● **Exercise brief**: In the entries below, find the line with "((scanning c).site 17).retiredCores.length" and the line with "fget false ((package". Reproduce those two lines and every line between them exactly, and nothing more.
[Source material — start]
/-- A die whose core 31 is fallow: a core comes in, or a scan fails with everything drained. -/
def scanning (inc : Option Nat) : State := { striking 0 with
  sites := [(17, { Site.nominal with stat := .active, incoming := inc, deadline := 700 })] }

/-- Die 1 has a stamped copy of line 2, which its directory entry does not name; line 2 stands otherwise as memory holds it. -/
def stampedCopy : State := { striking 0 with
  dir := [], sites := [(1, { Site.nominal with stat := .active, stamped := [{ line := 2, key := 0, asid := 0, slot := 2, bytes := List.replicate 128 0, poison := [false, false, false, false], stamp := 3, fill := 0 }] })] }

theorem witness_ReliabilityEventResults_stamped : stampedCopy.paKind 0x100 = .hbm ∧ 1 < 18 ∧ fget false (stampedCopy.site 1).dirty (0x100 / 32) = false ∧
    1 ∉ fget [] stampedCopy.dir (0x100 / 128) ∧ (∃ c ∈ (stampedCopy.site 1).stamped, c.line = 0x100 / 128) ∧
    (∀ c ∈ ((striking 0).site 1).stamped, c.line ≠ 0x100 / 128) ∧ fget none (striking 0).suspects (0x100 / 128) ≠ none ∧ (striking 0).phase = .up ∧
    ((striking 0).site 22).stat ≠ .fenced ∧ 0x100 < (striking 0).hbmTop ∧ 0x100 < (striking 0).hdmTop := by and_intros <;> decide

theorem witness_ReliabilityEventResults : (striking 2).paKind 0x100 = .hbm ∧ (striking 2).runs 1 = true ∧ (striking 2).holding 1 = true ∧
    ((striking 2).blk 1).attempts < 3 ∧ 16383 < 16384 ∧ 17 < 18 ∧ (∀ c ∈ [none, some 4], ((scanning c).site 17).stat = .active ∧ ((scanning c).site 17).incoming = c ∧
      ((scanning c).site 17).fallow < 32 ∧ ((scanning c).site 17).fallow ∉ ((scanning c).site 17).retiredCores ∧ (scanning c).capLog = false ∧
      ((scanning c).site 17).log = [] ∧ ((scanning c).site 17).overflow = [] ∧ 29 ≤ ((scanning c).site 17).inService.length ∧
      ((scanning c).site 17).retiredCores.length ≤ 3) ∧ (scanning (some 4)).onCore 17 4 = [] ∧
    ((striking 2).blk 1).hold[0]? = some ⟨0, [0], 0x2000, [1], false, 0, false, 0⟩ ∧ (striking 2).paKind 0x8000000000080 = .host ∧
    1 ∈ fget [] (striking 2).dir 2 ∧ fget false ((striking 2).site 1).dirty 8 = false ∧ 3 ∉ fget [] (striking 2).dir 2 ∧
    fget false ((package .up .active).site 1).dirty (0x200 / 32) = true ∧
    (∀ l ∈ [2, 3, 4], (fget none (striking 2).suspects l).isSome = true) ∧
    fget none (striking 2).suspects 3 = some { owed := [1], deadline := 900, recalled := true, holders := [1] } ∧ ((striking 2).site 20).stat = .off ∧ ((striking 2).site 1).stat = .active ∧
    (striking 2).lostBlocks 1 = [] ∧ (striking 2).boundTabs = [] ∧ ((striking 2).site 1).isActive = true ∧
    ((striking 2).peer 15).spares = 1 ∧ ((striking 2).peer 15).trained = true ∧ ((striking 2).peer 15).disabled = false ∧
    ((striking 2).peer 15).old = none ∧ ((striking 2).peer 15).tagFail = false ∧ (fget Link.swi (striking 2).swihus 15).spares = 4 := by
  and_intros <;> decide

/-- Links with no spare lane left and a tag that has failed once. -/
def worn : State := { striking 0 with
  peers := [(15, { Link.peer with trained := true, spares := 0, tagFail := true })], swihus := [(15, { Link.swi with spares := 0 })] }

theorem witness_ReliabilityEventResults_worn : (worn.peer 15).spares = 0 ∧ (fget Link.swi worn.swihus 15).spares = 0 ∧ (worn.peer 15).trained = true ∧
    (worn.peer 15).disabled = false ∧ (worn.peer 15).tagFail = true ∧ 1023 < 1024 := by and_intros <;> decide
[Source material — finish]
● **Output of the task**:
      ((scanning c).site 17).retiredCores.length ≤ 3) ∧ (scanning (some 4)).onCore 17 4 = [] ∧
    ((striking 2).blk 1).hold[0]? = some ⟨0, [0], 0x2000, [1], false, 0, false, 0⟩ ∧ (striking 2).paKind 0x8000000000080 = .host ∧
    1 ∈ fget [] (striking 2).dir 2 ∧ fget false ((striking 2).site 1).dirty 8 = false ∧ 3 ∉ fget [] (striking 2).dir 2 ∧
    fget false ((package .up .active).site 1).dirty (0x200 / 32) = true ∧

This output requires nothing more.